Tom Drake, John Kiriakou, Ed Snowden, Mark Klein.

These are people that have shown that parts of the intelligence community are guilty of crimes against humanity and the American people.

Yet every time more evidence comes out, people are so quick to dismiss it as "wacko conspiracy theories".

Integrape - 10 days ago

Does this not count as a political post? It would have been flagged if the title had DOGE instead of NSA.

tehjoker - 10 days ago

It's crazy almost nothing changed after this revelation. What a fake democracy we live in.

djmips - 10 days ago

Age 79/80 ?

roenxi - 11 days ago

The tolerance for the US mass spying efforts remains weird. It undermines the credibility of many US politicians around Trump - yes the US public appears to be set to vote in Hitler-equivalents for the forseeable future. No, dismantling the insane spying apparatus is not a major agenda point.

Marry those two ideas together.

artursapek - 10 days ago

RIP

curtisszmania - 10 days ago

[dead]

yaspersian - 10 days ago

[dead]

cytocync - 10 days ago

[dead]

hrhbbvjhcxb - 10 days ago

[dead]

heavymetalpoizn - 9 days ago

[dead]

unit149 - 10 days ago

[dead]

samstave - 10 days ago

Needs black banner

RoseGray - 10 days ago

[flagged]

rosegroove - 11 days ago

[flagged]

heraldgeezer - 10 days ago

Such a different time. I got kind of anti-american after that but now with the world I am 100% pro USA/EU/Western world and Israel because the others are much worse. Much, much worse.

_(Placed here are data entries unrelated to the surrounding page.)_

-- ==== Sys2Proof/Laws/PerInstr.lean ====
section
/-! SUPPORT. The per-instruction family RoundTrip: the bytes of a well-formed encoding decode to it. -/

namespace Sys2Proof.Laws

set_option Elab.async false

/-- The bytes of a well-formed instruction, whatever follows them, decode to it, and what follows is left. -/
def RoundTrip.Statement (i : Instr) : Prop := WellFormed i → ∀ rest : List Byte, decode (encode i ++ rest) = .ok (i, rest)

/-- The lowest bit of a word is that of its first part. -/
theorem RoundTrip.low {l : List (Nat × Nat)} {p : Nat × Nat} (h : l[0]? = some p) (hp : 1 ≤ p.1) :
    partsNat l % 2 = p.2 % 2 := by
  match l, h with
  | (w, v) :: r, h =>
    simp only [List.getElem?_cons_zero, Option.some.injEq] at h
    subst h
    obtain ⟨k, rfl⟩ : ∃ k, w = k + 1 := ⟨w - 1, by simp only at hp; omega⟩
    simp only [partsNat, Nat.pow_succ, Nat.mul_comm _ 2, Nat.mul_assoc, Nat.add_mul_mod_self_left]

theorem RoundTrip.wide {i : Instr} {l : List (Nat × Nat)} {p : Nat × Nat} (he : encodeWord i = partsNat l)
    (ok : partsOk l) (hl : partsLen l = 32) (hn : instrLength i = 4) (h0 : l[0]? = some p)
    (hp : 1 ≤ p.1 ∧ p.2 % 2 = 1) (hd : ∀ y, y = partsNat l → decode32 y = accept i) : RoundTrip.Statement i := by
  intro hwf rest
  unfold encode
  rw [hn, he]
  have hlt := partsNat_lt ok
  rw [hl] at hlt
  exact decode_of_word32 rest hlt ((RoundTrip.low h0 hp.1).trans hp.2) ((hd _ rfl).trans (accept_ok hwf))

theorem RoundTrip.half {i : Instr} {l : List (Nat × Nat)} {p : Nat × Nat} (he : encodeWord i = partsNat l)
    (ok : partsOk l) (hl : partsLen l = 16) (hn : instrLength i = 2) (h0 : l[0]? = some p)
    (hp : 1 ≤ p.1 ∧ p.2 % 2 = 0) (hd : ∀ y, y = partsNat l → decode16 y = accept i) : RoundTrip.Statement i := by
  intro hwf rest
  unfold encode
  rw [hn, he]
  have hlt := partsNat_lt ok
  rw [hl] at hlt
  exact decode_of_word16 rest hlt ((RoundTrip.low h0 hp.1).trans hp.2) ((hd _ rfl).trans (accept_ok hwf))

theorem RoundTrip.mov (s : BitVec 5) (d : BitVec 5) : RoundTrip.Statement (.mov s d) :=
  RoundTrip.half
    (show _ = partsNat [(5, 0), (5, d.toNat), (5, s.toNat), (1, 0)] by simp only [encodeWord, partsNat]; omega)
    ⟨by decide, d.isLt, s.isLt, by decide, trivial⟩ rfl rfl rfl (by decide) (word_mov s d)

theorem RoundTrip.li5 (i : BitVec 5) (d : BitVec 5) : RoundTrip.Statement (.li5 i d) :=
  RoundTrip.half
    (show _ = partsNat [(5, 2), (5, d.toNat), (5, i.toNat), (1, 0)] by simp only [encodeWord, partsNat]; omega)
    ⟨by decide, d.isLt, i.isLt, by decide, trivial⟩ rfl rfl rfl (by decide) (word_li5 i d)

theorem RoundTrip.add16 (s : BitVec 5) (d : BitVec 5) : RoundTrip.Statement (.add16 s d) :=
  RoundTrip.half
    (show _ = partsNat [(5, 4), (5, d.toNat), (5, s.toNat), (1, 0)] by simp only [encodeWord, partsNat]; omega)
    ⟨by decide, d.isLt, s.isLt, by decide, trivial⟩ rfl rfl rfl (by decide) (word_add16 s d)

theorem RoundTrip.sub16 (s : BitVec 5) (d : BitVec 5) : RoundTrip.Statement (.sub16 s d) :=
  RoundTrip.half
    (show _ = partsNat [(5, 6), (5, d.toNat), (5, s.toNat), (1, 0)] by simp only [encodeWord, partsNat]; omega)
    ⟨by decide, d.isLt, s.isLt, by decide, trivial⟩ rfl rfl rfl (by decide) (word_sub16 s d)

theorem RoundTrip.mul16 (s : BitVec 5) (d : BitVec 5) : RoundTrip.Statement (.mul16 s d) :=
  RoundTrip.half
    (show _ = partsNat [(5, 8), (5, d.toNat), (5, s.toNat), (1, 0)] by simp only [encodeWord, partsNat]; omega)
    ⟨by decide, d.isLt, s.isLt, by decide, trivial⟩ rfl rfl rfl (by decide) (word_mul16 s d)
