section
/-! Float arithmetic (R150, R155, R162, R163, R250): NaN operands and invalid operations, and rounding of values that a format
holds. -/

namespace Sys2Proof

open Machine

/-! ## NaN (R250) -/

/-- A NaN is no subnormal, so the input rule keeps it and sets no flag (R163). -/
theorem input_nan {w : Nat} (subn : Nat) (h : (f32.decode w).isNan = true) : f32.input subn w = (.nan, 0) := by
  have value : f32.decode w = .nan := by
    cases e : f32.decode w <;> simp [e, Machine.Num.isNan] at h ⊢
  have exponent : fld w f32.mb f32.eb ≠ 0 := by
    intro zero
    rw [Fmt.decode, zero] at value
    simp [f32] at value
  have normal : f32.isSub w = false := by simp [Fmt.isSub, exponent]
  simp [Fmt.input, normal, value]

theorem add_nan (x : Machine.Num) : x.add .nan = .nan := by cases x <;> rfl

theorem mul_nan (x : Machine.Num) : x.mul .nan = .nan := by cases x <;> rfl

theorem badAdd_nan (x : Machine.Num) : badAdd x .nan = false := by cases x <;> rfl

theorem badMul_nan (x : Machine.Num) : badMul x .nan = false := by cases x <;> rfl

theorem nan_badMul (y : Machine.Num) : badMul .nan y = false := by cases y <;> rfl

/-- A NaN that no invalid operation makes rounds to the one NaN with no flag. -/
theorem finish_nan (rm subn : Nat) : finish f32 rm subn false .nan = (0x7FC00000, 0) := rfl

/-- The result of a sum or product of which one operand is a NaN. -/
theorem flt_nan (rm subn : Nat) {a b : Nat} (h : ((f32.decode a).isNan || (f32.decode b).isNan) = true) :
    fltAdd f32 rm subn a b = (0x7FC00000, (f32.input subn a).2 ||| (f32.input subn b).2) ∧
    fltSub f32 rm subn a b = (0x7FC00000, (f32.input subn a).2 ||| (f32.input subn b).2) ∧
    fltMul f32 rm subn a b = (0x7FC00000, (f32.input subn a).2 ||| (f32.input subn b).2) := by
  rcases Bool.or_eq_true_iff.mp h with first | second
  · simp [fltAdd, fltSub, fltMul, input_nan subn first, Machine.Num.add, Machine.Num.mul, badAdd, nan_badMul, finish_nan]
  · simp [fltAdd, fltSub, fltMul, input_nan subn second, add_nan, mul_nan, badAdd_nan, badMul_nan, finish_nan, Machine.Num.negate]

/-- A fused form whose addend is a NaN and whose product is valid. -/
theorem fma_nan (rm subn : Nat) (n k : Bool) {a b d : Nat} (h : (f32.decode d).isNan = true)
    (valid : badMul (f32.input subn a).1 (f32.input subn b).1 = false) :
    fltFma f32 rm subn n k a b d = (0x7FC00000, (f32.input subn a).2 ||| (f32.input subn b).2 ||| (f32.input subn d).2) := by
  cases k <;> simp [fltFma, input_nan subn h, valid, add_nan, badAdd_nan, finish_nan, Machine.Num.negate]

theorem input_of_not_sub {w : Nat} (subn : Nat) (h : f32.isSub w = false) : f32.input subn w = (f32.decode w, 0) := by
  simp [Fmt.input, h]

theorem decode_inf : f32.decode 0x7F800000 = .inf false := by decide

theorem decode_negInf : f32.decode 0xFF800000 = .inf true := by decide

theorem decode_zero : f32.decode 0 = .fin false 0 (-149) := by decide

/-- Settles O5: the input rule keeps a NaN, every operation on one gives a NaN, and ∞ − ∞ and 0 × ∞ are invalid. -/
theorem nanResults : Obligations.NanResults := by
  intro rm sb a b d
  refine ⟨flt_nan rm sb, fun n k hd valid => fma_nan rm sb n k hd (by simpa using valid), ?_, ?_⟩
  · rw [fltAdd, input_of_not_sub sb (by decide), input_of_not_sub sb (by decide), decode_inf, decode_negInf]
    rfl
  · rw [fltMul, input_of_not_sub sb (by decide), input_of_not_sub sb (by decide), decode_zero, decode_negInf]
    rfl

/-! ## Rounding of what FP32 holds (R155, R162) -/

/-- A number and its negation sum to +0 (R150). -/
theorem add_negation (n : Bool) (m : Nat) (e : Int) : Machine.Num.add (.fin n m e) (.fin (!n) m e) = .fin false 0 0 := by
  by_cases h : m = 0
  · cases n <;> simp [Machine.Num.add, h]
  · cases n <;> simp [Machine.Num.add, h, scaleTo]

/-- The value of a normal code: its sign, its fraction with the leading one, and its exponent (R149). -/
theorem decode_normal {w : Nat} (low : 1 ≤ w / 2 ^ 23 % 2 ^ 8) (high : w / 2 ^ 23 % 2 ^ 8 ≤ 254) :
    f32.decode w = .fin (bit w 31) (2 ^ 23 + w % 2 ^ 23) ((w / 2 ^ 23 % 2 ^ 8 : Nat) - 150) := by
  have finite : w / 2 ^ 23 % 2 ^ 8 ≠ 2 ^ 8 - 1 := by omega
  have normal : w / 2 ^ 23 % 2 ^ 8 ≠ 0 := by omega
  simp only [Fmt.decode, f32, fld]
  simp only [finite, normal, false_and, if_false, Nat.pow_zero, Nat.div_one]
  congr 1
  omega

/-- A fraction with its leading one has 24 bits. -/
theorem log2_fraction {m : Nat} (h : m < 2 ^ 23) : (2 ^ 23 + m).log2 = 23 :=
  (Nat.log2_eq_iff (by omega)).mpr ⟨by omega, by omega⟩

/-- Rounding a value of 24 bits whose exponent FP32 has loses nothing (R452). -/
theorem roundTo_normal (rm subn : Nat) (n : Bool) {m e : Nat} (hm : m < 2 ^ 23) (low : 1 ≤ e) (high : e ≤ 254) :
    roundTo f32 rm subn n (2 ^ 23 + m) ((e : Int) - 150) = .code (e * 2 ^ 23 + m) 0 := by
  have exact : roundAt rm n (2 ^ 23 + m) ((e : Int) - 150) ((e : Int) - 150) = (2 ^ 23 + m, false) := by
    simp [roundAt]
  have grid : ((23 : Nat) : Int) + ((e : Int) - 150) - (24 : Nat) + 1 = (e : Int) - 150 := by omega
  have code : ((((23 : Nat) : Int) + ((e : Int) - 150)) - (1 - (127 : Nat)) + 1).toNat * 2 ^ 23 + (2 ^ 23 + m - 2 ^ 23) = e * 2 ^ 23 + m := by
    omega
  have inRange : ¬ ((2 ^ 8 : Nat) : Int) - 2 - (127 : Nat) + 2 < ((23 : Nat) : Int) + ((e : Int) - 150) := by norm_num; omega
  have onGrid : ¬ ((23 : Nat) : Int) + ((e : Int) - 150) < 1 - (127 : Nat) - ((23 + 1 : Nat) : Int) - 4 := by norm_num; omega
  have normal : ¬ ((23 : Nat) : Int) + ((e : Int) - 150) < 1 - (127 : Nat) := by norm_num; omega
  have noCarry : ¬ 2 ^ 23 + m = 2 ^ (23 + 1) := by omega
  have noOverflow : ¬ (((2 ^ 8 : Nat) : Int) - 2 - (127 : Nat) < ((23 : Nat) : Int) + ((e : Int) - 150) ∨ 0x7F7FFFFF < e * 2 ^ 23 + m) := by
    norm_num
    omega
  simp only [roundTo, f32, log2_fraction hm, if_true, inRange, onGrid, if_false, grid, exact, noCarry, normal, code, noOverflow,
    Bool.false_eq_true]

neil_s_anderson - 11 days ago

I find it odd how many people automatically assume that whatever the NSA is up to must be undesirable and therefore should be opposed.

I mean, where do you think analysis of plans by terrorists and nation state adversaries to attack our nation and its allies comes from? The raw intelligence data these are based on can only be gathered by surveillance of communications, both targeted and in bulk.

You should all be supporting this, as you benefit from it every day.